To observe the time window of intracranial impulse arrival time for all subjects, a global mean signal of three regions of interest (ROIs) was cross-correlated with PPG for each subject using a wide time shift window of [−3, 3] seconds. The three ROIs correspond to the pulsatile CSF surrounding surface arteries in the subarachnoid space (SAS), cortex, and white matter. Cortex and white matter ROIs were segmented on T1-weighted images (FMRIB Software Library [FSL]: fsl_anat) and then registered to the diffusion space using linear registration (FSL: epi_reg). The SAS mask was generated using a previously established method that detects pulsatile CSF voxels. This iterative algorithm identifies voxels within the subarachnoid space by discerning regions with significant ADC differences between systolic and diastolic phases (>200 × 10⁻⁶ mm²/s). The validity of this approach was confirmed in our previous publication by comparing it with artery regions identified in time-of-flight images of the same subjects.¹⁹ ROI-wise analysis facilitated the observation of time delay patterns of all participants, with each participant providing one cross-correlation curve.

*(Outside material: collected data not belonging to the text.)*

-- ==== Sys2Proof/Safety.lean ====
section
/-! DEFINITION. What a safe part is, in the terms the statements use: the properties that every step keeps, and the
relations between a state and the next that the statements name. -/

namespace Sys2Proof.Machine

/-! ## Properties that every step keeps -/

/-- Local DRAM, its check bits and the scan map are in their canonical forms (log 5). -/
def MemoryCanonical (s : State) : Prop :=
  CellsWf 0 s.dram.raw ∧ CellsWf Ecc.clean s.dram.rawErrors ∧ CellsWf 0 s.dram.pilot ∧
    CellsWf Ecc.clean s.dram.pilotErrors ∧ CellsWf 0 s.dram.acc ∧ CellsWf Ecc.clean s.dram.accErrors ∧
    CellsWf false s.store.marks

/-- The priority list holds the eight fleet numbers, each once (R72). -/
def PriorityLawful (s : State) : Prop := s.sched.priority.Perm (List.finRange 8)

/-- A port's counts lie in their ranges, and each is 0 in the states that do not use it (R18, R19, R24, R28). -/
structure PortLawful (x : Port) : Prop where
  errors_le : x.errors ≤ 255
  recovery_le : x.recovery ≤ 127
  syncRun_le : x.syncRun ≤ 16
  live_below : x.state = .live → x.errors < 128
  degraded_from : x.state = .degraded → 128 ≤ x.errors
  errors_unused : x.counted = false → x.errors = 0
  recovery_unused : x.state ≠ .cut → x.recovery = 0
  sync_unused : x.state ≠ .syncing → x.syncRun = 0 ∧ x.syncTag = none
  down_frontier : x.state = .down → x.frontier = none

/-- Every port is lawful. -/
def PortsLawful (s : State) : Prop := ∀ p : Fin 4, PortLawful s.ports[p]

/-- The issue port is not free while a request waits (R159). -/
def PortServed (s : State) : Prop :=
  s.bus.portBusy = true ∨
    (s.bus.scanner.isWaiting = false ∧ s.bus.exporter.isWaiting = false ∧ s.bus.loader.isWaiting = false)

/-- No two bins that are not FREE have overlapping key sets (R107). -/
def BinsDisjoint (s : State) : Prop :=
  ∀ (b c : Fin 8) (r q : BinRecord), b ≠ c → s.stack.bins[b].record = some r → s.stack.bins[c].record = some q →
    keysOverlap r.key r.mask q.key q.mask = false

/-- The export queue holds the bins in EXPORTING, each once, and the writer works on its head (R128). -/
structure QueueLawful (st : StackUnit) : Prop where
  nodup : st.exportQueue.Nodup
  exporting : ∀ b : Fin 8, b ∈ st.exportQueue ↔ ∃ r, st.bins[b].record = some r ∧ r.phase = .exporting
  head : ∀ w, st.writer = some w → st.exportQueue.head? = some w.bin

/-- While the writer works on a bin its burst stands in the exporter's slot, and the bytes of the completed bursts, of
that burst and of what is formed beyond it are those of the records formed so far (R129). -/
def WriterLawful (s : State) : Prop :=
  ∀ (w : Writer) (r : BinRecord), s.stack.writer = some w → s.stack.bins[w.bin].record = some r →
    ∃ burst : Burst, (s.bus.exporter = .waiting burst ∨ ∃ host, s.bus.exporter = .issued burst host) ∧
      w.nextChannel ≤ r.channelCount ∧
      w.written + burst.length + w.formed.length = w.nextChannel * (32 + 4 * r.lags)

/-- The boxes left to the first round of the answer stage stand in ascending order, beyond the box whose answer that
round is writing (R151). -/
structure AnswersLawful (s : State) : Prop where
  ascending : s.board.firstRound.Pairwise (· < ·)
  first : ∀ b sent, s.board.phase = .answerFirst .first b sent → ∀ k ∈ s.board.firstRound, b < k
  second : ∀ b sent, s.board.phase = .answerSecond .first b sent → ∀ k ∈ s.board.firstRound, b < k

/-- An entry of the job table is ACTIVE exactly while a pass is in flight for it, and the pin is held exactly while
the Engine is in COMPUTE (R69, R45, 06). -/
structure PassLawful (s : State) : Prop where
  active : ∀ i : Fin 32, s.engine.activeJob = some i ↔ ∃ j, s.sched.jobs[i] = some j ∧ j.state = .active
  pin : s.store.pin.isSome = true ↔ ∃ r pilot finished reading, s.engine = .compute r pilot finished reading

/-- A recording configuration exists exactly in RECORDING; outside it every port is DOWN, the store is empty, the job
table is empty and every bin is FREE (R3, R18, R48, R49, R85, R101). -/
structure SessionLawful (s : State) : Prop where
  recording : s.device = .recording ↔ s.session.isSome = true
  ports : s.device ≠ .recording → ∀ p : Fin 4, s.ports[p].state = .down
  store : s.device ≠ .recording → s.store = .reset
  jobs : s.device ≠ .recording → ∀ i : Fin 32, s.sched.jobs[i] = none
  bins : s.device ≠ .recording → ∀ b : Fin 8, s.stack.bins[b].record = none

/-- The three together. -/
structure WorkLawful (s : State) : Prop where
  session : SessionLawful s
  pass : PassLawful s
  queue : QueueLawful s.stack

/-- How far below W a port in a state may lie without being cut (R26); W − 8,192 for one that is not DEGRADED. -/
def stallDepth (x : Port) : Int := if x.state = .degraded then 1024 else 8192

/-- While RECORDING: the settled index is at most W and not 8,192 below it, every LIVE or DEGRADED port's frontier
lies between the two and within its stall limit of W, and the settled index is the least of those frontiers while
there is one (R26, R38, R39). -/
def StoreLawful (s : State) : Prop :=
  s.device = .recording →
    ∃ w x : Int, s.store.newest = some w ∧ s.store.settled = some x ∧ x ≤ w ∧ w - 8192 ≤ x ∧
      (∀ p : Fin 4, s.ports[p].counted = true →
        ∃ f : Int, s.ports[p].frontier = some f ∧ x ≤ f ∧ f ≤ w ∧ w - stallDepth s.ports[p] ≤ f) ∧
      ((∃ p : Fin 4, s.ports[p].counted = true) →
        ∃ p : Fin 4, s.ports[p].counted = true ∧ s.ports[p].frontier = some x)

/-! ## Relations between a state and the next -/

/-- Nothing but the scanner, the slots of the Bus Master Unit and the counts of the status page differs. -/
structure OnlyScanner (s t : State) : Prop where
  device : t.device = s.device
  session : t.session = s.session
  resetEpoch : t.resetEpoch = s.resetEpoch
  regs : t.regs = s.regs
  events : t.events = s.events
  ports : t.ports = s.ports
  store : t.store = s.store
  library : t.library = s.library
  sched : t.sched = s.sched
  engine : t.engine = s.engine
  stack : t.stack = s.stack
  dram : t.dram = s.dram
  freeDraws : t.freeDraws = s.freeDraws
  pending : t.pending = s.pending
  eccCorrected : t.counts.eccCorrected = s.counts.eccCorrected
  pilotDamage : t.counts.pilotDamage = s.counts.pilotDamage
  poison : t.counts.poison = s.counts.poison
  discardedWrites : t.counts.discardedWrites = s.counts.discardedWrites
  exporter : t.bus.exporter = s.bus.exporter
  loader : t.bus.loader = s.bus.loader
  scannerFaults : t.bus.scannerFaults = s.bus.scannerFaults
  exporterFaults : t.bus.exporterFaults = s.bus.exporterFaults
  loaderFaults : t.bus.loaderFaults = s.bus.loaderFaults
  period : t.board.period = s.board.period
  interval : t.board.interval = s.board.interval

/-! ## The status page (13.4) -/

/-- The `n` bytes of a record from offset `o` on hold the number `v`, the least significant byte first. -/
def FieldShows (r : List Byte) (o n v : Nat) : Prop := leNat ((r.drop o).take n) = v % 256 ^ n

/-- The eight bytes from offset `o` on hold an index, no value as −1, in the 40-bit form (R4, R32). -/
def IndexShows (r : List Byte) (o : Nat) (x : Option Int) : Prop :=
  FieldShows r o 8 (x.getD (-1) % 2 ^ 40).toNat

/-- A port record (R32). -/
structure PortShows (r : List Byte) (x : Port) : Prop where
  state : FieldShows r 0 1 (match x.state with | .down => 0 | .syncing => 1 | .live => 2 | .degraded => 3 | .cut => 4)
  carrier : FieldShows r 1 1 (if x.carrier = true then 1 else 0)
  errors : FieldShows r 2 1 x.errors
  warn : FieldShows r 3 1 (if 96 ≤ x.errors then 1 else 0)
  recovery : FieldShows r 4 1 x.recovery
  syncRun : FieldShows r 5 1 x.syncRun
  frontier : IndexShows r 8 x.frontier
  crc : FieldShows r 16 4 x.counts.crc
  format : FieldShows r 20 4 x.counts.format
  sequence : FieldShows r 24 4 x.counts.sequence
  time : FieldShows r 28 4 x.counts.time
  gap : FieldShows r 32 4 x.counts.gap
  late : FieldShows r 36 4 x.counts.late
  cutErrors : FieldShows r 40 4 x.counts.cutErrors
  cutSignal : FieldShows r 44 4 x.counts.cutSignal
  cutStall : FieldShows r 48 4 x.counts.cutStall
  reserved : ∀ k, k = 6 ∨ k = 7 ∨ 52 ≤ k ∧ k < 64 → r[k]? = some 0

/-- A pilot summary; an empty position shows 0 in every field (R51, R178). -/
structure PilotShows (r : List Byte) (e : Option PilotEntry) : Prop where
  entry : ∀ x, e = some x →
    FieldShows r 0 1 x.id ∧ FieldShows r 1 1 (match x.state with | .loading => 1 | .ready => 2 | .damaged => 3) ∧
      FieldShows r 4 2 x.length ∧ FieldShows r 6 1 x.useCount ∧ FieldShows r 8 4 x.serial.toNat
  empty : e = none → ∀ k < 16, r[k]? = some 0
  reserved : ∀ k, k = 2 ∨ k = 3 ∨ k = 7 ∨ 12 ≤ k ∧ k < 16 → r[k]? = some 0

/-- A bin summary; a FREE bin shows 0 in every field but its last export result and held-fault offset (R123, R138,
R178). -/
structure BinShows (r : List Byte) (b : Bin) : Prop where
  bin : ∀ x, b.record = some x →
    FieldShows r 0 1 (match x.phase with | .opened => 1 | .draining => 2 | .exporting => 3 | .held => 4) ∧
      FieldShows r 2 1 x.pendingJobs ∧ FieldShows r 4 4 x.key.toNat ∧ FieldShows r 8 4 x.mask.toNat ∧
      FieldShows r 12 2 x.channelsAtTarget ∧ FieldShows r 14 2 x.channelCount
  free : b.record = none → ∀ k < 16, k ≠ 1 → r[k]? = some 0
  lastExport : FieldShows r 1 1 (match b.lastExport with | .none => 0 | .done => 1 | .writeFault => 2)
  heldFault : FieldShows r 16 4 b.heldFaultOffset
  reserved : ∀ k, k = 3 ∨ 20 ≤ k ∧ k < 32 → r[k]? = some 0

/-- The status page shows the part: each field at its byte offset, and 0 in every reserved byte (R155, R178). -/
structure PageShows (page : List Byte) (s : State) : Prop where
  device : FieldShows page 0 1 (match s.device with | .init => 0 | .idle => 1 | .recording => 2)
  resetEpoch : FieldShows page 1 1 s.resetEpoch.toNat
  baseline : FieldShows page 2 1 (if ∃ b : Fin 64, s.board.boxes[b].baseline = true then 1 else 0)
  scan : FieldShows page 4 4 s.counts.scan.toNat
  newest : IndexShows page 8 s.store.newest
  settled : IndexShows page 16 s.store.settled
  oldest : IndexShows page 24 (s.store.newest.map (· - 65535))
  jobs : FieldShows page 32 1 ((List.finRange 32).filter fun i => s.sched.jobs[i].isSome).length
  active : FieldShows page 33 1 (match s.engine.activeJob with | some i => i.val | none => 0xFF)
  mode : FieldShows page 34 1 (match s.sched.mode with | .rotate => 0 | .fixed => 1)
  hold : FieldShows page 35 1 s.sched.hold.toNat
  priority : ∀ k < 8, FieldShows page (36 + k) 1 (s.sched.priority.getD k 0).val
  freePages : FieldShows page 44 2 s.library.freePages.length
  load : FieldShows page 46 1 (if s.library.load.isSome = true then 1 else 0)
  loadId : FieldShows page 47 1 (match s.library.load with | some slot => slot.id | none => 0)
  eccCorrected : FieldShows page 48 4 s.counts.eccCorrected
  pilotDamage : FieldShows page 52 4 s.counts.pilotDamage
  poison : FieldShows page 56 4 s.counts.poison
  discardedWrites : FieldShows page 60 4 s.counts.discardedWrites
  scannerFaults : FieldShows page 64 4 s.bus.scannerFaults
  exporterFaults : FieldShows page 68 4 s.bus.exporterFaults
  loaderFaults : FieldShows page 72 4 s.bus.loaderFaults
  ports : ∀ p : Fin 4, PortShows ((page.drop (128 + 64 * p.val)).take 64) s.ports[p]
  pilots : ∀ i : Fin 16, PilotShows ((page.drop (384 + 16 * i.val)).take 16) s.library.entries[i]
  bins : ∀ b : Fin 8, BinShows ((page.drop (640 + 32 * b.val)).take 32) s.stack.bins[b]
  reserved : ∀ k, k = 3 ∨ 76 ≤ k ∧ k < 128 ∨ 896 ≤ k ∧ k < 4096 → page[k]? = some 0

/-! ## The answer stage -/

/-- The first write of box `x`'s answer begins: bytes 132 to 255 of the box. It waits while the port is busy, and else
it is issued with the answer as it stands (R151, R159). -/
structure AnswerWriteBegins (round : AnswerRound) (x : Fin 64) (u t : State) : Prop where
  counts : t.counts = u.counts
  board : t.board = { u.board with phase := t.board.phase, firstRound := t.board.firstRound }
  waits : u.bus.portBusy = true →
    t.board.phase = .answerFirst round x none ∧
    t.bus =
      { u.bus with
        scanner := .waiting
          { direction := .write, offset := 4096 + 256 * x.val + 132, length := 124
            data := outcomeBytes u.board.boxes[x].answer } }
  issued : u.bus.portBusy = false →
    t.board.phase = .answerFirst round x u.board.boxes[x].answer ∧
    t.bus =
      { u.bus with
        portBusy := true
        scanner := .issued
          { direction := .write, offset := 4096 + 256 * x.val + 132, length := 124
            data := outcomeBytes u.board.boxes[x].answer }
          (BitVec.ofNat 64 (u.regs.base + (4096 + 256 * x.val + 132))) }

/-- The part as the status page shows it: the scan count has risen by 1, wrapping (R154). -/
def countedScan (u : State) : State := { u with counts := { u.counts with scan := u.counts.scan + 1 } }

/-- The page of a status stage that begins in `u` has 4,096 bytes and shows the part (R155, 13.4). -/
def PageWhole (u : State) : Prop :=
  PriorityLawful u →
    (statusPage (countedScan u)).length = 4096 ∧ PageShows (statusPage (countedScan u)) (countedScan u)

/-- The status stage begins: the scan count rises, and the page as it then stands is written to window offset 0
(R154). -/
structure StatusBegins (u t : State) : Prop where
  counts : t.counts = { u.counts with scan := u.counts.scan + 1 }
  board : t.board = { u.board with phase := .statusPage, firstRound := t.board.firstRound }
  whole : PageWhole u
  waits : u.bus.portBusy = true →
    t.bus =
      { u.bus with
        scanner := .waiting
          { direction := .write, offset := 0, length := (statusPage (countedScan u)).length
            data := statusPage (countedScan u) } }
  issued : u.bus.portBusy = false →
    t.bus =
      { u.bus with
        portBusy := true
        scanner := .issued
          { direction := .write, offset := 0, length := (statusPage (countedScan u)).length
            data := statusPage (countedScan u) }
          (BitVec.ofNat 64 u.regs.base) }

/-- Box `y` is left to the first round of the answer stage (R151). -/
def leftToFirst (round : AnswerRound) (u : State) (y : Fin 64) : Prop :=
  round = .first ∧ y ∈ u.board.firstRound ∧ u.board.boxes[y].dirty = true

To visualize spatial pattern of impulse arrival time, voxel-wise analysis was performed for each subject, generating an ArrivalTime map and a CorrCoef map. The voxel-wise analysis applied a narrower time shift window of [−400, 400] msec in the cross-correlation, falling within a physiologically plausible range determined from the ROI-wise analysis (Figure 2(c) in the Results section) and consistent with prior studies.¹⁸ This time window for impulse arrival time is significantly shorter than the blood transit time (∼1 sec from arteries to reach tissue) because the mechanical pressure wave travels much faster than the flow, though both are driven by cardiac pulsation. Narrowing this window also improves calculation speed and the robustness of arrival time extraction, resulting in ArrivalTime and CorrCoef maps for each subject. Mean ArrivalTime was subsequently quantified in each ROI. To mitigate partial volume effects with the SAS that could bias cortex and white matter quantification, voxels with ADC < 900 mm²/s were used to constrain cortex/white matter voxels for quantification.

Figure 2.

Slice-wise and voxel-wise analyses revealed consistent impulse arrival patterns, from SAS, to cortex, then to white matter. (a) An axial slice of middle brain with a mask overlay indicating SAS (blue), Cortex (orange), WM (yellow) regions. (b) Cross-correlation curves of 70 participants show a consistent arrival pattern, with the brain leading the finger. Within the brain, SAS leads Cortex and WM. The solid line and shaded area correspond to mean and standard error. (c) The 1500 ms zoom-in window of the cross-correlation. (d) The boxplot shows that the CorrCoef of SAS, Cortex, and WM are higher than that calculated using the simulated random noise, supporting that dynDWI signal is coupled to cardiac pulsation. (e, g) Map of impulse arrival time and CorrCoef for two axial slices of a presentative participant. SAS exhibits earlier impulse arrival and higher CorrCoef compared to Cortex. (f) Mean arrival time of SAS and Cortex from all participants (N = 70) showing SAS-early-Cortex-late trend. The random control analysis on the right shows no such trend and (h) The CorrCoef in SAS is higher than that in the cortex, which is not seen in the random control analysis on the right. Abbreviations: SAS – subarachnoid space; WM – white-matter; CorrCoef – correlation coefficient; Rnd: random control analysis.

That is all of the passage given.